* What to work on
Below are records to write out again, exactly as they read.

* Exercise materials
-- ==== Sys2Proof/Machine/Places.lean ====
section
/-! DEFINITION. Places (R24, R353 to R355): which places are free, binding a placement shape to clusters, the jobs that wait, and
the pre-emptions that make room. -/

namespace Sys2Proof.Machine

/-! ## Jobs -/

/-- The jobs by number. -/
def State.jobList (s : State) : List (Nat × Job) := s.miller.jobs
/-- Whether a context is bound to job `j`. -/
def Ctx.ofJob (x : Ctx) (j : Nat) : Bool := x.bound && x.sched.job == j
/-- The bound contexts of job `j`. -/
def State.ctxsOfJob (s : State) (j : Nat) : List Nat := (s.ctxs.filter (fun p => p.2.ofJob j)).map (·.1)
/-- Whether a pre-emption of job `j` is under way: some of it is saved, or asked to be. -/
def State.preempting (s : State) (j : Nat) : Bool :=
  !(s.loaded j).saved.isEmpty || s.ctxs.any (fun p => p.2.ofJob j && p.2.sched.preempt.isSome)

/-! ## Free places (R353) -/

/-- The physical die of a relative die. -/
def physDie (r : Nat) : Nat := 3 - r
/-- A context by its coordinates. -/
def ctxNumber (die cluster core ctx : Nat) : Nat := 4 * (128 * die + 4 * cluster + core) + ctx
/-- Whether die `d` is a compute die with its clusters ready (R353, R364). -/
def State.dieReady (s : State) (d : Nat) : Bool := bitAt s.boot.cmask d && bitAt s.boot.ready d
/-- Whether a role change under way affects die `d` (R330, R331). -/
def State.dieLeaving (s : State) (d : Nat) : Bool :=
  match s.boot.chg with
  | some g => bitAt g.cmask d != bitAt s.boot.cmask d
  | none => false

/-- Whether context `c` is free for place `p` of job `j`, the jobs `vs` counted as gone. -/
def State.placeOpen (s : State) (vs : List Nat) (j c : Nat) (p : Place) : Bool :=
  let k := coreOf c
  let gone := fun (y : Ctx) => !y.bound || vs.contains y.sched.job
  gone (s.ctx c) &&
    (List.range 16).all (fun w => !bitAt p.ways w ||
      (match s.way k w with
        | .cache => true
        | .owned i d => (i == j && d == c) || vs.contains i
        | .released _ _ => false)) &&
    (ctxsOf k).all (fun d => gone (s.ctx d) ||
      ((s.ctx d).incomingWays &&& p.ways == 0 && !windowsMeet p.vbase p.vcount (s.ctx d).win.vbase (s.ctx d).win.vcount))

/-! ## Binding a shape (R24, R353) -/

/-- The cluster of the shape that an entry names. -/
def Place.key (p : Place) : Nat × Nat := (p.die, p.cluster)
/-- The context of an entry on physical cluster `c`. -/
def Place.on (p : Place) (c : Nat) : Nat := ctxNumber (physDie p.die) c p.core p.ctx

/-- Assigns distinct physical clusters to the clusters of a shape: `fits key cluster` tells which may be, `try_` the order in which
they are tried. -/
def assign (fits : Nat × Nat → Nat → Bool) (try_ : List Nat) : List (Nat × Nat) → List (Nat × Nat) → Option (List ((Nat × Nat) × Nat))
  | [], _ => some []
  | k :: r, used =>
    try_.findSome? (fun c =>
      if !used.contains (k.1, c) && fits k c then (assign fits try_ r ((k.1, c) :: used)).map (fun l => (k, c) :: l) else none)

/-- The physical clusters in an order that a free value turns: which of equivalent clusters the Miller takes is open (R24). -/
def State.clusterOrder (s : State) : List Nat := (List.range 32).map (fun i => (i + s.free 9000) % 32)

/-- Binds entries for job `j`, the jobs `vs` counted as gone and the assignments of `fixed` kept: every entry with its context. -/
def State.plan (s : State) (j : Nat) (vs : List Nat) (fixed : List ((Nat × Nat) × Nat)) (ps : List Place) : Option (List Place) :=
  let fits := fun (k : Nat × Nat) (c : Nat) =>
    s.dieReady (physDie k.1) && !s.dieLeaving (physDie k.1) &&
      fixed.all (fun f => (f.1 != k || f.2 == c) && (f.1 == k || !(f.1.1 == k.1 && f.2 == c))) &&
      ps.all (fun p => p.key != k || s.placeOpen vs j (p.on c) p)
  (assign fits s.clusterOrder ((ps.map Place.key).eraseDups) []).map (fun m =>
    ps.map (fun p => { p with bound := p.on ((m.find? (fun f => f.1 == p.key)).elim 0 (·.2)) }))

/-- Whether a shape of `n` dies fits the compute dies of the current profile, whatever of it the entries use (R24, R355). -/
def State.shapeFits (s : State) (n : Nat) : Bool := decide (n < 4) && (List.range n).all (fun d => bitAt s.boot.cmask (physDie d))

/-- Whether the places of a plan are free now. -/
def State.planFree (s : State) (j : Nat) (ps : List Place) : Bool :=
  ps.all (fun p => s.dieReady (dieOf (coreOf p.bound)) && !s.dieLeaving (dieOf (coreOf p.bound)) && s.placeOpen [] j p.bound p)

/-! ## Requests of pre-emption (R304, R355) -/

/-- The Miller requests the pre-emption of context `c`. -/
def requestPreempt (s : State) (c : Nat) : State :=
  s.modCtx c (fun x =>
    match x.sched.preempt with
    | some _ => x
    | none => { x with sched := { x.sched with preempt := some (s.clock, s.clock + x.traps.predl) } })

/-- Requests the pre-emption of every context of job `j`. -/
def requestJob (s : State) (j : Nat) : State := (s.ctxsOfJob j).foldl requestPreempt s

/-- Whether `a` is pre-empted before `b`: the lower priority first, within one the most recently bound (R355). -/
def Job.goesBefore (a b : Job) : Bool := decide (a.prio < b.prio ∨ (a.prio = b.prio ∧ b.order < a.order))

/-- Inserts a job into a list in the order of R355. -/
def insertVictim (v : Nat × Job) : List (Nat × Job) → List (Nat × Job)
  | [] => [v]
  | a :: r => if v.2.goesBefore a.2 then v :: a :: r else a :: insertVictim v r

/-- The running jobs of a priority below `p`, in the order in which they are chosen. -/
def State.victims (s : State) (p : Nat) : List Nat :=
  ((s.jobList.filter (fun j => j.2.st == 1 && decide (j.2.prio < p))).foldl (fun l v => insertVictim v l) []).map (·.1)

/-- The first of the growing prefixes of `vs` for which entries can be bound, with the binding. -/
def State.planOver (s : State) (j : Nat) (ps : List Place) : List Nat → List Nat → Option (List Nat × List Place)
  | taken, [] => (s.plan j taken [] ps).map (fun l => (taken, l))
  | taken, v :: r =>
    match s.plan j taken [] ps with
    | some l => some (taken, l)
    | none => s.planOver j ps (taken ++ [v]) r

/-- R354: whether another job goes first: an untaken LAUNCH of a higher priority, or one of the same that asked earlier, or a
pre-empted job; a job whose shape fits no die of the profile holds nobody back. -/
def State.heldBack (s : State) (j : Nat) (b : Job) : Bool :=
  s.jobList.any (fun o =>
    o.1 != j && s.shapeFits (s.loaded o.1).dies &&
      ((o.2.st == 0 && (decide (b.prio < o.2.prio) || (o.2.prio == b.prio && decide (o.1 < j) && b.st == 0))) ||
        (o.2.st == 2 && (decide (b.prio < o.2.prio) || (o.2.prio == b.prio && (b.st == 0 || decide (o.2.order < b.order)))))))

end Sys2Proof.Machine
end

* Solution to the exercise
-- ==== Sys2Proof/Machine/Places.lean ====
section
/-! DEFINITION. Places (R24, R353 to R355): which places are free, binding a placement shape to clusters, the jobs that wait, and
the pre-emptions that make room. -/

namespace Sys2Proof.Machine

/-! ## Jobs -/

/-- The jobs by number. -/
def State.jobList (s : State) : List (Nat × Job) := s.miller.jobs
/-- Whether a context is bound to job `j`. -/
def Ctx.ofJob (x : Ctx) (j : Nat) : Bool := x.bound && x.sched.job == j
/-- The bound contexts of job `j`. -/
def State.ctxsOfJob (s : State) (j : Nat) : List Nat := (s.ctxs.filter (fun p => p.2.ofJob j)).map (·.1)
/-- Whether a pre-emption of job `j` is under way: some of it is saved, or asked to be. -/
def State.preempting (s : State) (j : Nat) : Bool :=
  !(s.loaded j).saved.isEmpty || s.ctxs.any (fun p => p.2.ofJob j && p.2.sched.preempt.isSome)

/-! ## Free places (R353) -/

/-- The physical die of a relative die. -/
def physDie (r : Nat) : Nat := 3 - r
/-- A context by its coordinates. -/
def ctxNumber (die cluster core ctx : Nat) : Nat := 4 * (128 * die + 4 * cluster + core) + ctx
/-- Whether die `d` is a compute die with its clusters ready (R353, R364). -/
def State.dieReady (s : State) (d : Nat) : Bool := bitAt s.boot.cmask d && bitAt s.boot.ready d
/-- Whether a role change under way affects die `d` (R330, R331). -/
def State.dieLeaving (s : State) (d : Nat) : Bool :=
  match s.boot.chg with
  | some g => bitAt g.cmask d != bitAt s.boot.cmask d
  | none => false

/-- Whether context `c` is free for place `p` of job `j`, the jobs `vs` counted as gone. -/
def State.placeOpen (s : State) (vs : List Nat) (j c : Nat) (p : Place) : Bool :=
  let k := coreOf c
  let gone := fun (y : Ctx) => !y.bound || vs.contains y.sched.job
  gone (s.ctx c) &&
    (List.range 16).all (fun w => !bitAt p.ways w ||
      (match s.way k w with
        | .cache => true
        | .owned i d => (i == j && d == c) || vs.contains i
        | .released _ _ => false)) &&
    (ctxsOf k).all (fun d => gone (s.ctx d) ||
      ((s.ctx d).incomingWays &&& p.ways == 0 && !windowsMeet p.vbase p.vcount (s.ctx d).win.vbase (s.ctx d).win.vcount))

/-! ## Binding a shape (R24, R353) -/

/-- The cluster of the shape that an entry names. -/
def Place.key (p : Place) : Nat × Nat := (p.die, p.cluster)
/-- The context of an entry on physical cluster `c`. -/
def Place.on (p : Place) (c : Nat) : Nat := ctxNumber (physDie p.die) c p.core p.ctx

/-- Assigns distinct physical clusters to the clusters of a shape: `fits key cluster` tells which may be, `try_` the order in which
they are tried. -/
def assign (fits : Nat × Nat → Nat → Bool) (try_ : List Nat) : List (Nat × Nat) → List (Nat × Nat) → Option (List ((Nat × Nat) × Nat))
  | [], _ => some []
  | k :: r, used =>
    try_.findSome? (fun c =>
      if !used.contains (k.1, c) && fits k c then (assign fits try_ r ((k.1, c) :: used)).map (fun l => (k, c) :: l) else none)

/-- The physical clusters in an order that a free value turns: which of equivalent clusters the Miller takes is open (R24). -/
def State.clusterOrder (s : State) : List Nat := (List.range 32).map (fun i => (i + s.free 9000) % 32)

/-- Binds entries for job `j`, the jobs `vs` counted as gone and the assignments of `fixed` kept: every entry with its context. -/
def State.plan (s : State) (j : Nat) (vs : List Nat) (fixed : List ((Nat × Nat) × Nat)) (ps : List Place) : Option (List Place) :=
  let fits := fun (k : Nat × Nat) (c : Nat) =>
    s.dieReady (physDie k.1) && !s.dieLeaving (physDie k.1) &&
      fixed.all (fun f => (f.1 != k || f.2 == c) && (f.1 == k || !(f.1.1 == k.1 && f.2 == c))) &&
      ps.all (fun p => p.key != k || s.placeOpen vs j (p.on c) p)
  (assign fits s.clusterOrder ((ps.map Place.key).eraseDups) []).map (fun m =>
    ps.map (fun p => { p with bound := p.on ((m.find? (fun f => f.1 == p.key)).elim 0 (·.2)) }))

/-- Whether a shape of `n` dies fits the compute dies of the current profile, whatever of it the entries use (R24, R355). -/
def State.shapeFits (s : State) (n : Nat) : Bool := decide (n < 4) && (List.range n).all (fun d => bitAt s.boot.cmask (physDie d))

/-- Whether the places of a plan are free now. -/
def State.planFree (s : State) (j : Nat) (ps : List Place) : Bool :=
  ps.all (fun p => s.dieReady (dieOf (coreOf p.bound)) && !s.dieLeaving (dieOf (coreOf p.bound)) && s.placeOpen [] j p.bound p)

/-! ## Requests of pre-emption (R304, R355) -/

/-- The Miller requests the pre-emption of context `c`. -/
def requestPreempt (s : State) (c : Nat) : State :=
  s.modCtx c (fun x =>
    match x.sched.preempt with
    | some _ => x
    | none => { x with sched := { x.sched with preempt := some (s.clock, s.clock + x.traps.predl) } })

/-- Requests the pre-emption of every context of job `j`. -/
def requestJob (s : State) (j : Nat) : State := (s.ctxsOfJob j).foldl requestPreempt s

/-- Whether `a` is pre-empted before `b`: the lower priority first, within one the most recently bound (R355). -/
def Job.goesBefore (a b : Job) : Bool := decide (a.prio < b.prio ∨ (a.prio = b.prio ∧ b.order < a.order))

/-- Inserts a job into a list in the order of R355. -/
def insertVictim (v : Nat × Job) : List (Nat × Job) → List (Nat × Job)
  | [] => [v]
  | a :: r => if v.2.goesBefore a.2 then v :: a :: r else a :: insertVictim v r

/-- The running jobs of a priority below `p`, in the order in which they are chosen. -/
def State.victims (s : State) (p : Nat) : List Nat :=
  ((s.jobList.filter (fun j => j.2.st == 1 && decide (j.2.prio < p))).foldl (fun l v => insertVictim v l) []).map (·.1)

/-- The first of the growing prefixes of `vs` for which entries can be bound, with the binding. -/
def State.planOver (s : State) (j : Nat) (ps : List Place) : List Nat → List Nat → Option (List Nat × List Place)
  | taken, [] => (s.plan j taken [] ps).map (fun l => (taken, l))
  | taken, v :: r =>
    match s.plan j taken [] ps with
    | some l => some (taken, l)
    | none => s.planOver j ps (taken ++ [v]) r

/-- R354: whether another job goes first: an untaken LAUNCH of a higher priority, or one of the same that asked earlier, or a
pre-empted job; a job whose shape fits no die of the profile holds nobody back. -/
def State.heldBack (s : State) (j : Nat) (b : Job) : Bool :=
  s.jobList.any (fun o =>
    o.1 != j && s.shapeFits (s.loaded o.1).dies &&
      ((o.2.st == 0 && (decide (b.prio < o.2.prio) || (o.2.prio == b.prio && decide (o.1 < j) && b.st == 0))) ||
        (o.2.st == 2 && (decide (b.prio < o.2.prio) || (o.2.prio == b.prio && (b.st == 0 || decide (o.2.order < b.order)))))))

end Sys2Proof.Machine
end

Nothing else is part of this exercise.